** TASK DATA follows **

-- ==== Sys2Proof/Tests/Slice0.lean ====
section
/-! SUPPORT. Sys2Proof/Tests/Slice0.lean: the model's own tests: words of the spec, ill-formed terms, and for each obligation a state that meets its hypotheses. -/

namespace Sys2Proof.Tests

set_option Elab.async false

open Sys2Proof.Machine

/-! ## Small states -/

/-- Scalars whose even pairs from s2 are pointers: G (object 0, offset 256), T (offset 64), P (rank 0), F, L (region 0), O, A, H, X (module 1) and M (group 1); s22 is 0, s23 is 1, s24 the 64-bit value 1. -/
def ptrScalars : List W32 :=
  [0, 0, 256, 0x10000000, 64, 0x20000000, 64, 0x30000000, 0, 0x50000000, 0, 0x40000000, 0, 0x60000000, 0, 0x70000000, 4096, 0x80000000,
    0, 0x90100000, 0, 0xA0100000, 0, 1, 1, 0] ++ List.replicate 22 0
/-- Group 0 of width 32 with 64 registers inside a clause of one instruction, in slot 0 of core 0 (log 10). -/
def boot : State := bootWith State.reset 0
/-- Its group. -/
def gp : Group := { freshGroup 0 0 0 0 0 32 64 4 false false (some ⟨0, 0, 0⟩) 0 with phase := .inClause ⟨0, 0, 1, 0, false⟩, oc := some ocEmpty, scal := ptrScalars }
/-- The boot state with group g in place of its group. -/
def withGroup (s : State) (g : Group) : State := { s with groups := [g] }
/-- The boot state. -/
def st : State := withGroup boot gp
/-- Its clause. -/
def cl : Clause := ⟨0, 0, 1, 0, false⟩
/-- The unguarded guard. -/
def g0 : Guard := ⟨false, 0, false⟩
/-- A format R instruction without marks. -/
def fr (d a b c : Opd) (ty : Ty) (mod ext : Nat) : FormR := ⟨g0, d, a, b, c, ty, BitVec.ofNat 3 mod, 0, false, BitVec.ofNat 8 ext⟩

theorem withGroup_issues {s : State} {g : Group} {c : Clause} (hs : s.cur = some 0) (hg : g.id = 0) (hp : g.phase = .inClause c) (ho : g.oc.isSome = true) :
    Issues (withGroup s g) g c := ⟨by simp [withGroup, getG, hs, hg], hp, ho⟩
theorem st_issues : Issues st gp cl := withGroup_issues rfl rfl rfl rfl

/-! ## Witnesses -/

/-- The hypotheses of a lane clause, met by a well-formed instruction. -/
def LaneMet (mk : FormR → Instr) (sp : FormR → LaneSpec) : Prop :=
  ∃ s g c f, legal (mk f) = true ∧ Issues s g c ∧ frameFail g (laneOpds f (sp f)) = none
/-- The same with a condition. -/
def LaneIfMet (mk : FormR → Instr) (ok : FormR → Group → Bool) (sp : FormR → Group → LaneSpec) : Prop :=
  ∃ s g c f, legal (mk f) = true ∧ Issues s g c ∧ ok f g = true ∧ frameFail g (laneOpds f (sp f g)) = none
/-- The same of a form that reads whole. -/
def WholeMet (mk : FormR → Instr) (ok : FormR → Bool) (sp : FormR → LaneSpec) (fine : FormR → LaneIn → Bool) : Prop :=
  ∃ s g c f, legal (mk f) = true ∧ Issues s g c ∧ ok f = true ∧ frameFail g (laneOpds f (sp f)) = none ∧
    (wholeIns (due s g) f (sp f) (effFirst s g f.gd)).all (fine f) = true ∧ effFirst s g f.gd ≠ 0
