/-! ### DECODE -/

/-- R8, R138, R142, R143, R199: DECODE always ends, in one of two outcomes; it consumes `LEN` bytes and no others, on a fault
`H` is as it was, and what it does not own is untouched. C moves only when the FLG byte has FHCRC. That of the registers `P` only the phase can
change at the operation level is the model's (DEDUCED, entry 9). -/
def Obligations.DecodeEndsAndConsumesLen : Prop :=
  ∀ s : State, s.params.grain = .operation →
    ∃ t, exec .decode s = .next t ∧ t.len ≤ (avail s).length ∧ avail t = (avail s).drop t.len ∧ t.len = t.r.pos ∧
      (s.r.bound = false → t.out.src = s.out.src) ∧ s.decodeKept t ∧ t.p = { s.p with ph := t.p.ph } ∧
      (((avail s).getD 3 0#8).getLsbD 1 = false → t.c = s.c) ∧
      (t.ranOk .unit ∨ ∃ f code, t.ranInto f code ∧ code ≠ 0#8 ∧ t.h = s.h ∧ t.p.ph = .idle)

/-- R131, R132, R152, R217: fewer than two bytes, whatever they are, or no source bound: UnexpectedEndOfStream(2, got). The magic
and fewer than eight more bytes: UnexpectedEndOfStream(8, k). Everything there was is consumed. -/
def Obligations.DecodeRejectsATruncatedStart : Prop :=
  ∀ s : State, s.params.grain = .operation →
    ((avail s).length < 2 →
      ∃ t, exec .decode s = .next t ∧
        t.ranInto ⟨.unexpectedEndOfStream, 2#16, BitVec.ofNat 16 (avail s).length⟩ 2#8 ∧ t.h = s.h ∧
        t.len = (avail s).length ∧ avail t = [] ∧ t.p.ph = .idle) ∧
    (∀ rest, avail s = 0x1f#8 :: 0x8b#8 :: rest → rest.length < 8 →
      ∃ t, exec .decode s = .next t ∧
        t.ranInto ⟨.unexpectedEndOfStream, 8#16, BitVec.ofNat 16 rest.length⟩ 2#8 ∧ t.h = s.h ∧
        t.len = 2 + rest.length ∧ avail t = [] ∧ t.p.ph = .idle)

/-- R131, R152, R186: two first bytes that are not the magic give InvalidMagic with those bytes, after exactly two. -/
def Obligations.DecodeRejectsAWrongMagic : Prop :=
  ∀ (s : State) (a b : Byte) (rest : Bytes), s.params.grain = .operation → avail s = a :: b :: rest →
    ¬(a = 0x1f#8 ∧ b = 0x8b#8) →
    ∃ t, exec .decode s = .next t ∧ t.ranInto ⟨.invalidMagic, a.setWidth 16, b.setWidth 16⟩ 1#8 ∧ t.h = s.h ∧
      t.len = 2 ∧ avail t = rest ∧ t.p.ph = .idle

/-- R140, R190: `xlen` of 1 to 3 faults before a subfield header is read; a first subfield whose payload does not fit faults
before the payload is read. -/
def Obligations.DecodeRejectsAMalformedExtra : Prop :=
  ∀ (s : State) (cm flg t0 t1 t2 t3 xfl os l0 l1 : Byte) (more : Bytes), s.params.grain = .operation →
    flg.getLsbD 2 = true → overCap s.params.extraCap (l0.toNat + 256 * l1.toNat) = false →
    avail s = [0x1f#8, 0x8b#8, cm, flg, t0, t1, t2, t3, xfl, os, l0, l1] ++ more →
    (1 ≤ l0.toNat + 256 * l1.toNat → l0.toNat + 256 * l1.toNat ≤ 3 →
      ∃ t, exec .decode s = .next t ∧ t.ranInto ⟨.malformedExtra, l1 ++ l0, 0#16⟩ 5#8 ∧ t.h = s.h ∧ t.len = 12 ∧
        avail t = more) ∧
    (∀ (i0 i1 q0 q1 : Byte) (rest : Bytes), more = [i0, i1, q0, q1] ++ rest → 4 ≤ l0.toNat + 256 * l1.toNat →
      l0.toNat + 256 * l1.toNat < 4 + (q0.toNat + 256 * q1.toNat) →
      ∃ t, exec .decode s = .next t ∧ t.ranInto ⟨.malformedExtra, l1 ++ l0, q1 ++ q0⟩ 5#8 ∧ t.h = s.h ∧ t.len = 16 ∧
        avail t = rest)

/-- R141: a string without a zero byte ends in UnexpectedEndOfStream(1, 0) with the source used up: the filename as the first
section, and the comment as the first section. -/
def Obligations.DecodeRejectsAnUnterminatedString : Prop :=
  ∀ (s : State) (cm flg t0 t1 t2 t3 xfl os : Byte) (text : Bytes), s.params.grain = .operation → 0#8 ∉ text →
    avail s = [0x1f#8, 0x8b#8, cm, flg, t0, t1, t2, t3, xfl, os] ++ text →
    (flg &&& 0x0C#8 = 0x08#8 ∧ s.params.nameCap = none ∨ flg &&& 0x1C#8 = 0x10#8 ∧ s.params.commentCap = none) →
    ∃ t, exec .decode s = .next t ∧ t.ranInto ⟨.unexpectedEndOfStream, 1#16, 0#16⟩ 2#8 ∧ t.h = s.h ∧
      t.len = 10 + text.length ∧ avail t = []

/-- R139, R141, R192: above a finite capacity DECODE ends in CapacityExceeded with the section's number: FEXTRA when `xlen` is
read, a string at the byte that does not fit. -/
def Obligations.DecodeFaultsAboveCapacity : Prop :=
  ∀ (s : State) (cm flg t0 t1 t2 t3 xfl os : Byte) (more : Bytes) (c : Nat), s.params.grain = .operation →
    avail s = [0x1f#8, 0x8b#8, cm, flg, t0, t1, t2, t3, xfl, os] ++ more →
    (∀ l0 l1 rest, flg.getLsbD 2 = true → s.params.extraCap = some c → more = l0 :: l1 :: rest →
      c < l0.toNat + 256 * l1.toNat →
      ∃ t, exec .decode s = .next t ∧ t.ranInto ⟨.capacityExceeded, 1#16, 0#16⟩ 7#8 ∧ t.h = s.h ∧ t.len = 12) ∧
    (∀ text rest, flg &&& 0x0C#8 = 0x08#8 → s.params.nameCap = some c → more = text ++ rest → 0#8 ∉ text →
      text.length = c + 1 →
      ∃ t, exec .decode s = .next t ∧ t.ranInto ⟨.capacityExceeded, 2#16, 0#16⟩ 7#8 ∧ t.h = s.h ∧ t.len = 10 + (c + 1)) ∧
    (∀ text rest, flg &&& 0x1C#8 = 0x10#8 → s.params.commentCap = some c → more = text ++ rest → 0#8 ∉ text →
      text.length = c + 1 →
      ∃ t, exec .decode s = .next t ∧ t.ranInto ⟨.capacityExceeded, 3#16, 0#16⟩ 7#8 ∧ t.h = s.h ∧ t.len = 10 + (c + 1))

/-- R136, R188, R197: after the sections of a Header with FHCRC, two stored bytes that are not the checksum, low byte first, give
ChecksumMismatch(computed, stored); fewer than two give UnexpectedEndOfStream(2, got), even when the one is wrong. -/
def Obligations.DecodeChecksTheChecksum : Prop :=
  ∀ (s : State) (h : Header) (more : Bytes), s.params.grain = .operation → h.valid = true →
    h.withinCaps s.params = true → h.flg.getLsbD 1 = true → avail s = plainBytes h ++ more →
    (∀ b0 b1 rest, more = b0 :: b1 :: rest → (b1 ++ b0 : Half) ≠ crc16Of (plainBytes h) →
      ∃ t, exec .decode s = .next t ∧ t.ranInto ⟨.checksumMismatch, crc16Of (plainBytes h), b1 ++ b0⟩ 3#8 ∧
        t.h = s.h ∧ t.len = (plainBytes h).length + 2 ∧ avail t = rest) ∧
    (more.length < 2 →
      ∃ t, exec .decode s = .next t ∧ t.ranInto ⟨.unexpectedEndOfStream, 2#16, BitVec.ofNat 16 more.length⟩ 2#8 ∧
        t.h = s.h ∧ t.len = (plainBytes h).length + more.length ∧ avail t = [])

/-- R142, R70, R151: a Header that DECODE leaves is valid, and the bytes consumed are exactly its own. -/
def Obligations.DecodedHeaderIsValidAndExact : Prop :=
  ∀ (s t : State), s.params.grain = .operation → exec .decode s = .next t → t.ranOk .unit →
    t.h.valid = true ∧ t.len = t.h.wireLength

/-- R150: DECODE is a function of the source's content and the capacities: two states that agree on them, whatever their Headers
and registers, end in the same outcome, with the same `LEN`, and on `ok` with the same Header. -/
def Obligations.DecodeDependsOnTheSourceAlone : Prop :=
  ∀ (s s' t t' : State), s.params.grain = .operation → s'.params = s.params → avail s' = avail s →
    exec .decode s = .next t → exec .decode s' = .next t' →
    t'.out.rsp = t.out.rsp ∧ t'.len = t.len ∧ avail t' = avail t ∧ (t.out.rsp = some (.ok .unit) → t'.h = t.h)

/-! ### ENCODE -/

/-- R160 to R166, R168, R55: the emitted bytes, in order, appended to the sink with the mark on the final one, and returned; `H`
unchanged. That `S.OUT` holds the output afterwards is the model's (entry 10), and that S.IDX and the latched checksum are as
they were (entry 30). -/
def Obligations.EncodeEmitsTheHeader : Prop :=
  ∀ s : State, s.params.grain = .operation →
    (∀ fs, s.h.extra = some fs → (∀ f ∈ fs, f.data.length ≤ 65535) ∧
      (fs.map (fun f => 4 + f.data.length)).sum ≤ 65535) →
    ∃ t plain out marked, exec .encode s = .next t ∧
      plain = [0x1f#8, 0x8b#8, s.h.cm, s.h.flg] ++ le32 s.h.mtime ++ [s.h.xfl, s.h.os] ++
        (match s.h.extra with
          | none => []
          | some fs => le16 (BitVec.ofNat 16 (fs.map (fun f => 4 + f.data.length)).sum) ++
              (fs.map (fun f => [f.ids0, f.ids1] ++ le16 (BitVec.ofNat 16 f.data.length) ++ f.data)).flatten) ++
        (match s.h.name with | none => [] | some text => text ++ [0#8]) ++
        (match s.h.comment with | none => [] | some text => text ++ [0#8]) ∧
      out = plain ++ (if s.h.flg.getLsbD 1 then le16 (crc16Of plain) else []) ∧
      t.ranOk (.bytes out) ∧ t.out.snk = s.out.snk ++ marked ∧ marked.map (fun x => x.byte) = out ∧
      (∀ i x, marked[i]? = some x → (x.last = true ↔ i + 1 = out.length)) ∧ t.len = out.length ∧ t.ser = { s.ser with out := out } ∧
      t.h = s.h ∧ t.r = s.r ∧ t.p = s.p ∧ t.params = s.params ∧ t.ret = s.ret ∧ t.out.src = s.out.src ∧
      t.out.reg = s.out.reg ∧ t.out.script = s.out.script ∧ (s.h.flg.getLsbD 1 = false → t.c = s.c)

** End of TASK DATA **

*WHAT THE EXERCISE ASKS*. Within the material above, output exactly the lines from the one with "def fr (d a" through the one with "Issues (withGroup s", end lines included, and nothing besides.

*EXPECTED OUTPUT*.
def fr (d a b c : Opd) (ty : Ty) (mod ext : Nat) : FormR := ⟨g0, d, a, b, c, ty, BitVec.ofNat 3 mod, 0, false, BitVec.ofNat 8 ext⟩

theorem withGroup_issues {s : State} {g : Group} {c : Clause} (hs : s.cur = some 0) (hg : g.id = 0) (hp : g.phase = .inClause c) (ho : g.oc.isSome = true) :
    Issues (withGroup s g) g c := ⟨by simp [withGroup, getG, hs, hg], hp, ho⟩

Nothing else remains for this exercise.